#Introduction + Problem Definition
In this notebook, 2 different Convolutional Neural Networks (CNNs) will be implemented and compared on a given datase. This dataset is the mnist dataset, as it is a standard dataset for training and testing a new model or comparing certain models.

The 2 models that I will be comparing are the AlexNet and the ResNet.
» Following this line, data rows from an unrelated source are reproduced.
/-! ### No raw reserved byte (R164) -/

/-- Every ESC is followed by the second byte of one of the encoder's two escape pairs. -/
def EscapesPaired (s : List Byte) : Prop :=
  ∀ i : Nat, s[i]? = some (0x7D : Byte) → s[i + 1]? = some (0x5E : Byte) ∨ s[i + 1]? = some (0x5D : Byte)

theorem EscapesPaired.lit {x : Byte} {s : List Byte} (hesc : x ≠ 0x7D) (h : EscapesPaired s) : EscapesPaired (x :: s)
  | 0, hi => absurd (Option.some.inj hi) hesc
  | i + 1, hi => h i hi

theorem EscapesPaired.pair {c : Byte} {s : List Byte} (hc : c = 0x5E ∨ c = 0x5D) (h : EscapesPaired s) :
    EscapesPaired (0x7D :: c :: s)
  | 0, _ => hc.imp (congrArg some) (congrArg some)
  | i + 1, hi => (h.lit (by rcases hc with rfl | rfl <;> decide)) i hi

theorem stuff_noRawReserved (q : List Byte) : (0x7E : Byte) ∉ stuff q ∧ EscapesPaired (stuff q) := by
  refine stuff_induction (P := fun _ s => (0x7E : Byte) ∉ s ∧ EscapesPaired s) ⟨by simp, nofun⟩ ?_ ?_ ?_ q
  · exact fun _ _ ⟨hend, hpaired⟩ => ⟨by simpa using hend, hpaired.pair (.inl rfl)⟩
  · exact fun _ _ ⟨hend, hpaired⟩ => ⟨by simpa using hend, hpaired.pair (.inr rfl)⟩
  · exact fun x _ _ hxend hxesc ⟨hend, hpaired⟩ =>
      ⟨List.not_mem_cons_of_ne_of_not_mem hxend.symm hend, hpaired.lit hxesc⟩

/-- Settles O25: the body between the delimiters is a stuffed image. -/
theorem encodedFrameHoldsNoRawReservedByte : Obligations.EncodedFrameHoldsNoRawReservedByte :=
  fun p => ⟨stuff (withCrc p), rfl, stuff_noRawReserved (withCrc p)⟩

/-! ### The length (R165) -/

/-- A byte the encoder escapes (R95), in the form O26 counts it. -/
abbrev reservedByte (x : Byte) : Bool := x == 0x7E || x == 0x7D

theorem stuffByte_length (x : Byte) : (stuffByte x).length = 1 + if reservedByte x then 1 else 0 := by
  by_cases hend : x = Config.endByte
  · rw [hend, stuffByte_end]; rfl
  · by_cases hesc : x = Config.escByte
    · rw [hesc, stuffByte_esc]; rfl
    · rw [stuffByte_lit hend hesc, if_neg (by simpa using ⟨hend, hesc⟩)]; rfl

theorem stuff_length (q : List Byte) : (stuff q).length = q.length + q.countP reservedByte := by
  induction q with
  | nil => rfl
  | cons x q ih =>
    rw [stuff_cons, List.length_append, stuffByte_length, ih, List.length_cons, List.countP_cons]
    omega

/-- Settles O26: at most all the bytes of payload and checksum are reserved. -/
theorem encodedLengthCountsTheEscapes : Obligations.EncodedLengthCountsTheEscapes := by
  intro p
  have hcount := List.countP_le_length (p := reservedByte) (l := withCrc p)
  have hlen : (wireEncode p).length = (stuff (withCrc p)).length + 2 := by simp [wireEncode_eq]
  rw [stuff_length, withCrc_length] at hlen
  rw [withCrc_length] at hcount
  have hsum : (wireEncode p).length = p.length + 4 + (withCrc p).countP reservedByte := by omega
  exact ⟨hsum, by omega, by omega⟩

/-! ### What a frame's bytes carry -/

/-- The bytes between two delimiters carry `q`: each byte as itself, where it is not reserved, or as an escape pair. A
stuffed image is one (`wireImage_stuff`). The decoder takes any byte but END after ESC (R127), so a flip in a pair leaves one
too. -/
inductive WireImage : List Byte → List Byte → Prop
  | nil : WireImage [] []
  | lit {x : Byte} {s q : List Byte} (hend : x ≠ Config.endByte) (hesc : x ≠ Config.escByte) (h : WireImage s q) :
      WireImage (x :: s) (x :: q)
  | pair {c : Byte} {s q : List Byte} (hend : c ≠ Config.endByte) (h : WireImage s q) :
      WireImage (Config.escByte :: c :: s) (maskByte c :: q)

theorem wireImage_stuff (q : List Byte) : WireImage (stuff q) q :=
  stuff_induction (P := fun q s => WireImage s q) .nil
    (fun _ _ ih => .pair (c := 0x5E) (by decide) ih)
    (fun _ _ ih => .pair (c := 0x5D) (by decide) ih)
    (fun _ _ _ hend hesc ih => .lit hend hesc ih) q

/-- What is carried can be told from the bytes: a literal is no ESC, so the two kinds do not meet. -/
theorem WireImage.content_unique {s q q' : List Byte} (h : WireImage s q) (h' : WireImage s q') : q = q' := by
  induction h generalizing q' with
  | nil => cases h'; rfl
  | lit _ hesc _ ih =>
    cases h' with
    | lit _ _ h' => rw [ih h']
    | pair _ _ => exact absurd rfl hesc
  | pair _ _ ih =>
    cases h' with
    | lit _ hesc _ => exact absurd rfl hesc
    | pair _ h' => rw [ih h']

/-- Settles O27: the frame tells its stuffed image, that the payload with its checksum, and the checksum has two bytes. -/
theorem encodeIsInjective : Obligations.EncodeIsInjective := by
  intro p q h
  have hstuff : stuff (withCrc p) = stuff (withCrc q) := List.append_cancel_right (List.cons.inj h).2
  have hcontent : withCrc p = withCrc q :=
    (wireImage_stuff (withCrc p)).content_unique (hstuff ▸ wireImage_stuff (withCrc q))
  exact (List.append_inj' hcontent rfl).1

theorem maskByte_injective : Function.Injective maskByte := fun _ _ h => (BitVec.xor_left_inj _).mp h

/-- Changing one byte of the image, when neither the old nor the new one is reserved, changes one byte of what is carried:
the byte itself, or the one whose escape pair it ends. -/
theorem WireImage.replace {u v q : List Byte} {b b' : Byte} (h : WireImage (u ++ [b] ++ v) q) (hne : b ≠ b')
    (hesc : b ≠ Config.escByte) (hend' : b' ≠ Config.endByte) (hesc' : b' ≠ Config.escByte) :
    ∃ q₁ x x' q₂, x ≠ x' ∧ q = q₁ ++ [x] ++ q₂ ∧ WireImage (u ++ [b'] ++ v) (q₁ ++ [x'] ++ q₂) := by
  generalize hs : u ++ [b] ++ v = s at h
  induction h generalizing u with
  | nil => simp at hs
  | @lit y s q hyend hyesc h ih =>
    match u, hs with
    | [], hs =>
      obtain ⟨rfl, rfl⟩ := List.cons.inj hs
      exact ⟨[], b, b', q, hne, rfl, .lit hend' hesc' h⟩
    | a :: u, hs =>
      obtain ⟨rfl, htail⟩ := List.cons.inj hs
      obtain ⟨q₁, x, x', q₂, hx, rfl, himage⟩ := ih htail
      exact ⟨a :: q₁, x, x', q₂, hx, rfl, .lit hyend hyesc himage⟩
  | @pair c s q hcend h ih =>
    match u, hs with
    | [], hs => exact absurd (List.cons.inj hs).1 hesc
    | [a], hs =>
      obtain ⟨ha, hpair⟩ := List.cons.inj hs
      obtain ⟨rfl, rfl⟩ := List.cons.inj hpair
      exact ⟨[], maskByte b, maskByte b', q, maskByte_injective.ne hne, rfl, ha ▸ .pair hend' h⟩
    | a :: c' :: u, hs =>
      obtain ⟨ha, hpair⟩ := List.cons.inj hs
      obtain ⟨rfl, htail⟩ := List.cons.inj hpair
      obtain ⟨q₁, x, x', q₂, hx, rfl, himage⟩ := ih htail
      exact ⟨maskByte c' :: q₁, x, x', q₂, hx, rfl, ha ▸ .pair hcend himage⟩

/-! ### A Frame that receives (R126 to R130) -/

/-- The Frame is in progress, outside an escape pair, and holds the bytes `q`. -/
structure Frame.Receiving (F : Frame) (q : List Byte) : Prop where
  unfinished : F.finished = false
  mode : F.state = .reading
  holds : F.Holds q

theorem fresh_receiving : Frame.fresh.Receiving [] := ⟨rfl, rfl, rfl, rfl⟩

/-- A byte appended extends what the buffer holds (R129). -/
theorem Frame.Holds.append {F G : Frame} {q : List Byte} (h : F.Holds q) {v : Byte} (hd : G.data = F.data.write F.len v)
    (hl : G.len = F.len + 1) : G.Holds (q ++ [v]) := by
  obtain ⟨hlen, hread⟩ := h
  refine ⟨by simp [hl, hlen], ?_⟩
  rw [hd, hl]
  exact Memory.readRange_write_end hread v

namespace Frame.Receiving

variable {F : Frame} {q : List Byte}

theorem feed_lit (h : F.Receiving q) (hl : q.length < Config.maxFrame) {x : Byte} (hend : x ≠ Config.endByte)
    (hesc : x ≠ Config.escByte) : ∃ G : Frame, (∀ s, F.feed (x :: s) = G.feed s) ∧ G.Receiving (q ++ [x]) :=
  ⟨_, feed_cons_false (addByte_data_room h.unfinished h.mode hend hesc (h.holds.1 ▸ hl)),
    h.unfinished, h.mode, h.holds.append rfl rfl⟩

theorem feed_esc (h : F.Receiving q) (s : List Byte) :
    F.feed (Config.escByte :: s) = ({ F with state := .escaping } : Frame).feed s :=
  feed_cons_false (addByte_esc h.unfinished h.mode rfl) s

theorem feed_pair (h : F.Receiving q) (hl : q.length < Config.maxFrame) {c : Byte} (hend : c ≠ Config.endByte) :
    ∃ G : Frame, (∀ s, F.feed (Config.escByte :: c :: s) = G.feed s) ∧ G.Receiving (q ++ [maskByte c]) :=
  have hbyte := addByte_dataEsc_room (F := { F with state := .escaping }) h.unfinished rfl hend (h.holds.1 ▸ hl)
  ⟨_, fun s => (h.feed_esc _).trans (feed_cons_false hbyte s), h.unfinished, rfl, h.holds.append rfl rfl⟩

/-- The 1025th byte as a literal (R130). -/
theorem feed_lit_full (h : F.Receiving q) (hl : q.length = Config.maxFrame) {x : Byte} (hend : x ≠ Config.endByte)
    (hesc : x ≠ Config.escByte) (s : List Byte) : ∃ G,
      F.feed (x :: s) = .ok (G, true, s) ∧ G.error = true ∧ G.errCode = .eTooBig :=
  ⟨_, feed_cons_true (addByte_data_full h.unfinished h.mode hend hesc (h.holds.1.trans hl)) s, rfl, rfl⟩

/-- The 1025th byte as an escape pair (R130). -/
theorem feed_pair_full (h : F.Receiving q) (hl : q.length = Config.maxFrame) {c : Byte} (hend : c ≠ Config.endByte)
    (s : List Byte) :
    ∃ G, F.feed (Config.escByte :: c :: s) = .ok (G, true, s) ∧ G.error = true ∧ G.errCode = .eTooBig :=
  have hbyte := addByte_dataEsc_full (F := { F with state := .escaping }) h.unfinished rfl hend (h.holds.1.trans hl)
  ⟨_, (h.feed_esc _).trans (feed_cons_true hbyte s), rfl, rfl⟩

/-- The delimiter after a payload and its checksum (R131). -/
theorem addByte_end_match {p : List Byte} (h : F.Receiving (withCrc p)) (hp : 1 ≤ p.length) :
    ∃ G, F.addByte Config.endByte = .ok (G, true) ∧ G.error = false ∧ G.Holds p := by
  obtain ⟨hlen, hread⟩ := h.holds
  have hl : Config.minFinish ≤ F.len := by rw [hlen, withCrc_length]; exact Nat.add_le_add_right hp 2
  refine ⟨_, addByte_endFin_match h.unfinished h.mode rfl hl h.holds (crcOfBytes_crcBytes _).symm, rfl, rfl, ?_⟩
  rw [Memory.readRange_trim]
  rw [hlen, withCrc, List.length_append] at hread
  exact (Memory.readRange_append hread).1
The reason why I am comparing these models will be explained before they get implemented.

In [None]:
import pandas as pd
from google.colab import drive
drive.mount('/content/gdrive')
path = "/content/gdrive/My Drive/DW_data/"

Mounted at /content/gdrive


#Data Preparation
In this section of the notebook, the labels will be converted into an array of integers so that it will be 10-ary classification of the data.

In [None]:
from keras.datasets import mnist

(x_train, y_train), (x_test, y_test) = mnist.load_data()

#Create a binary classification matrix for the neural network.
import keras
import numpy as np

num_classes = 10
def categorize(arr):
  res = []
  for i in range(len(arr)):
    res.append([0 if arr[i] != j else 1 for j in range(num_classes)])
    
  return np.array(res)

y_train = categorize(y_train)
y_test = categorize(y_test)

Downloading data from https://storage.googleapis.com/tensorflow/tf-keras-datasets/mnist.npz


#Build the Models.
In the following 2 code blocks, the AlexNet and the ResNet Models will be built.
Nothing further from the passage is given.